Posted: Tue Oct 22, 2019 11:11 am
by sovietxrobot
Paper on the genetic effects of citalopram: Kanherkar et al. 2018. The effect of citalopram on genome-wide DNA methylation of human cells. International Journal of Genomics.

In short: Human cell culture exposed to citalopram for a month. OXT gene downregulated, inhibition of dopa pathway. Coincides with findings of negative effects of SSRIs on dopaminergic signaling.

Re: PSSD Genome Project [Megathread]

Posted: Fri Feb 05, 2021 6:37 pm
by Ghost
I have some exciting news to share on a project I've been working on for a while now.

I have compiled a .csv dataset for the 30 PSSD genomes I've collected the past 2 years (huge thanks to all who sent them in). This means that any person can now search for allele frequency of around 28k snps on the 23andme v4 chip. All the data is de-identified and lets people do a lot of one-off searches they might be curious about.

https://pssdlab.wordpress.com/raw-data- ... e-project/

I have some more plans for this data in the future, and I'll update you all as I move forward with them.

Best,

G

Re: PSSD Genome Project [Megathread]

Posted: Sat Feb 06, 2021 1:40 pm
by sovietxrobot
@ghost and @dubya lets talk more about this. also encourage others to submit genomes.

Re: PSSD Genome Project [Megathread]

Posted: Sat Feb 06, 2021 3:48 pm
by Ghost
The more genomes the better!

If we had, for example, a 5% error rate due to noise from not having enough genomes, that would work out to around 1,400 inaccurate data points from the 28k from 23andme v4. I'm hoping that publishing this data again in 2021 stirs up a few more people to buy the 23andme kit and submit their data. I haven't given up on this project and all contributions will continue to be useful into the future.

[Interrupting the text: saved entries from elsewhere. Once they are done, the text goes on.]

def sect (img : List Byte) (i : Nat) : Sect :=
  ⟨at8 img (0x40 + 16 * i), at32 img (0x44 + 16 * i), at32 img (0x48 + 16 * i)⟩

/-- A used section entry meets Table 11.2, and its type is 0x01 to 0x0E (check 6). -/
def sectOk (img : List Byte) (i : Nat) : Bool :=
  let e := sect img i
  e.type == 0 ||
    (decide (e.type ≤ 0x0E) && at24 img (0x41 + 16 * i) == 0 && at32 img (0x4C + 16 * i) == 0
      && e.off % 4 == 0 && decide (e.off ≥ headLen) && e.len % 4 == 0 && decide (e.len ≥ 4)
      && decide (e.off + e.len ≤ imgTotal img))

def varValid (img : List Byte) (v : Nat) : Bool := nbit (at8 img (0x140 + 16 * v)) 0
def varMask (img : List Byte) (v : Nat) : Nat := at16 img (0x142 + 16 * v)
def varEntry (img : List Byte) (v : Nat) : Nat := at16 img (0x144 + 16 * v)
def varSlackEntry (img : List Byte) (v : Nat) : Nat := at16 img (0x146 + 16 * v)

/-- The variant that runs (R527): the number chosen, or 0 when its entry is not VALID. -/
def variantOf (img : List Byte) (want : Nat) : Nat := if varValid img want then want else 0

/-- The sections a variant names, in table order (R528). -/
def varSects (img : List Byte) (v : Nat) : List Sect :=
  ((List.range 16).filter (nbit (varMask img v))).map (sect img)

def countType (es : List Sect) (t : Nat) : Nat := es.countP (fun e => e.type == t)

/-- The limits of Table 11.4, and a MAPS section whenever there is a PINS section (R539). -/
def limitsOk (es : List Sect) : Bool :=
  decide (countType es 0x01 ≥ 1)
    && [0x06, 0x07, 0x08, 0x09, 0x0A, 0x0B, 0x0C, 0x0D, 0x0E].all (fun t => decide (countType es t ≤ 1))
    && (countType es 0x07 == 0 || countType es 0x06 == 1)

/-- The sections of one variant do not overlap (R532). -/
def disjointSects : List Sect → Bool
  | [] => true
  | e :: es => es.all (fun x => decide (e.off + e.len ≤ x.off) || decide (x.off + x.len ≤ e.off)) && disjointSects es

/-- What the loader needs to know of the device: role bit of ROLES (none under MS code 14), ROM version, variant wanted. -/
structure LoadCtx where
  roleBit : Option Nat
  romVersion : Nat
  variant : Nat
  deriving DecidableEq, Repr

def rateBudget (rate : Nat) : Nat := if rate = 0 then 8192 else if rate = 1 then 4096 else 2048

/-- The running role's ROLES bit is 0 (check 3). -/
def roleRefused (x : LoadCtx) (img : List Byte) : Bool :=
  match x.roleBit with
  | some b => !nbit (imgRoles img) b
  | none => false

/-- Checks 1 to 6 of Table 11.7 on a complete head. -/
def headCheck (x : LoadCtx) (img : List Byte) : Option Reason :=
  let v := variantOf img x.variant
  let es := varSects img v
  if imgMagic img ≠ 0x4C53494D then some .imageCheck
  else if crc32 (img.take 0x38 ++ List.replicate 4 0 ++ (img.drop 0x3C).take (headLen - 0x3C)) ≠ at32 img 0x38 then
    some .imageCheck
  else if at8 img 0x05 ≠ 1 ∨ imgTotal img % 4 ≠ 0 ∨ imgTotal img < 0x244 ∨ imgTotal img > 0x01000000
      ∨ imgRate img > 2 ∨ roleRefused x img = true ∨ at8 img 0x14 > x.romVersion then some .imageCheck
  else if imgLmax img < 1 ∨ imgSlack img < 128 ∨ imgSlack img > rateBudget (imgRate img) / 2 ∨ imgWalk img > 1024 then
    some .imageCheck
  else if imgLmax img + imgWalk img + imgSlack img > rateBudget (imgRate img) then some .imageBudget
  else if !(List.range 16).all (sectOk img) || !varValid img 0 || es.any (fun e => e.type == 0) || !limitsOk es
      || !disjointSects es || decide (varEntry img v > 0x1FFF) || decide (varSlackEntry img v > 0x1FFF) then
    some .imageCheck
  else none

/-! ### Payloads -/

/-- A write that a loaded payload makes to a memory (Table 11.5). -/
inductive Put where
  | prog (a : Nat) (w : Word)
  | table (a : Nat) (c : Cell)
  | deck (a : Nat) (c : Cell)
  | line (n w : Nat) (c : Cell)
  | strand (a : Nat) (c : Cell)
  deriving DecidableEq, Repr

/-- A block: first unit, unit count, offset of its first unit (R534). -/
structure Block where
  start : Nat
  count : Nat
  data  : Nat
  deriving DecidableEq, Repr

def up4 (n : Nat) : Nat := (n + 3) / 4 * 4

/-- Bytes off to off + k have arrived. -/
def arrived (img : List Byte) (off k : Nat) : Bool := decide (off + k ≤ img.length)

/-- The padding bytes from off up to fin that have arrived are 0. -/
def padOk (img : List Byte) (off fin : Nat) : Bool := (List.range (fin - off)).all (fun k => at8 img (off + k) == 0)

/-- The blocks of a payload from off to stop fill it exactly and stay in their range (R534, R535), as far as the bytes that
have arrived tell. -/
def blocksOk (img : List Byte) (unit top stop : Nat) : Nat → Nat → Bool
  | 0, _ => false
  | fuel + 1, off =>
    if off = stop then true
    else if off + 8 > stop then false
    else if !arrived img off 8 then true
    else
      let count := at32 img (off + 4)
      let fin := off + 8 + count * unit
      count != 0 && decide (at32 img off + count ≤ top) && decide (up4 fin ≤ stop) && padOk img fin (up4 fin)
        && blocksOk img unit top stop fuel (up4 fin)

/-- The blocks of a payload whose headers have arrived, up to the first that is not well formed. -/
def blocksSoFar (img : List Byte) (unit top stop : Nat) : Nat → Nat → List Block
  | 0, _ => []
  | fuel + 1, off =>
    if off + 8 > min stop img.length then []
    else
      let start := at32 img off
      let count := at32 img (off + 4)
      let fin := off + 8 + count * unit
      if count = 0 ∨ start + count > top ∨ up4 fin > stop then []
      else ⟨start, count, off + 8⟩ :: blocksSoFar img unit top stop fuel (up4 fin)

/-- The unit size and range of a block section (Table 11.5). -/
def blockUnit (t : Nat) : Option (Nat × Nat) :=
  match t with
  | 0x01 | 0x02 => some (4, 8192)
  | 0x03 => some (3, 8192)
  | 0x04 => some (3, 4096)
  | 0x05 => some (9, 256)
  | 0x06 => some (3, 131072)
  | _ => none

/-- Unit k of a block as memory writes, with the offset just past the unit. -/
def unitPuts (img : List Byte) (t : Nat) (b : Block) (k : Nat) : List (Nat × Put) :=
  let c24 := fun o => BitVec.ofNat 24 (at24 img o)
  match t with
  | 0x01 | 0x02 => let o := b.data + 4 * k
                   [(o + 4, .prog (b.start + k) (BitVec.ofNat 32 (at32 img o)))]
  | 0x03 => let o := b.data + 3 * k
            [(o + 3, .table (b.start + k) (c24 o))]
  | 0x04 => let o := b.data + 3 * k
            [(o + 3, .deck (b.start + k) (c24 o))]
  | 0x05 =>
    let o := b.data + 9 * k
    let n := b.start + k
    [(o + 9, .line n 0 (c24 o)), (o + 9, .line n 1 (c24 (o + 3))), (o + 9, .line n 2 (c24 (o + 6) &&& 0x0FFFFF))]
  | _ => let o := b.data + 3 * k
         [(o + 3, .strand (b.start + k) (c24 o))]

/-- Where a section's blocks begin: after the base word of a MAPS payload (R538). -/
def blocksFrom (e : Sect) : Nat := if e.type = 0x06 then e.off + 4 else e.off

/-- The memory writes of a block section, in byte order, each with the offset just past its bytes. -/
def sectPuts (img : List Byte) (e : Sect) : List (Nat × Put) :=
  match blockUnit e.type with
  | none => []
  | some (unit, top) =>
    (blocksSoFar img unit top (e.off + e.len) (e.len + 1) (blocksFrom e)).flatMap (fun b =>
      (List.range b.count).flatMap (unitPuts img e.type b))

/-- A register record (R540). -/
structure Rec where
  page : Nat
  idx  : Nat
  val  : Word
  deriving DecidableEq, Repr

/-- The record list at off (R540): its records. -/
def records (img : List Byte) (off : Nat) : List Rec :=
  (List.range (at32 img off)).map (fun k =>
    let o := off + 4 + 8 * k
    ⟨at8 img o, at8 img (o + 1), BitVec.ofNat 32 (at32 img (o + 4))⟩)

/-- The pages a section type may name, and whether it may name CLK_SRC_ORDER (R541, Table 11.4). -/
def recPages (t : Nat) : List Nat × Bool :=
  match t with
  | 0x08 => ([0x08, 0x09], false)
  | 0x0A => ([0x0E, 0x0F], true)
  | 0x0B => ([0x10, 0x11, 0x12], false)
  | 0x0C => ([0x0A, 0x0B], true)
  | _ => ([0x0D], false)

/-- The offset just past a record list (R540), once its count has arrived. -/
def recordsEnd (img : List Byte) (off : Nat) : Option Nat :=
  if arrived img off 4 then some (off + 4 + 8 * at32 img off) else none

Re: PSSD Genome Project [Megathread]

Posted: Sat Feb 06, 2021 5:01 pm
by DrugsAreBad
@Ghost

Are you sure you posted the raw data? I only see a Spreadsheet containing frequencies and a link to snpedia.

Re: PSSD Genome Project [Megathread]

Posted: Sun Feb 07, 2021 9:50 am
by PsychoGenesis
why is rs1042778 omitted??

Re: PSSD Genome Project [Megathread]

Posted: Sun Feb 07, 2021 4:59 pm
by Ghost
DrugsAreBad wrote: Sat Feb 06, 2021 5:01 pm @Ghost

Are you sure you posted the raw data? I only see a Spreadsheet containing frequencies and a link to snpedia.
I should clarify, I posted the raw data the program generated. Some time in the near furure I'm going to run it against the frequencies posted on the NCBI website.

RE rs1042778: I don't see it in the list of snps snpedia listed on the v4 chip, so I didn't grab the frequencies from the data. I can go back and grab it later if you'd like.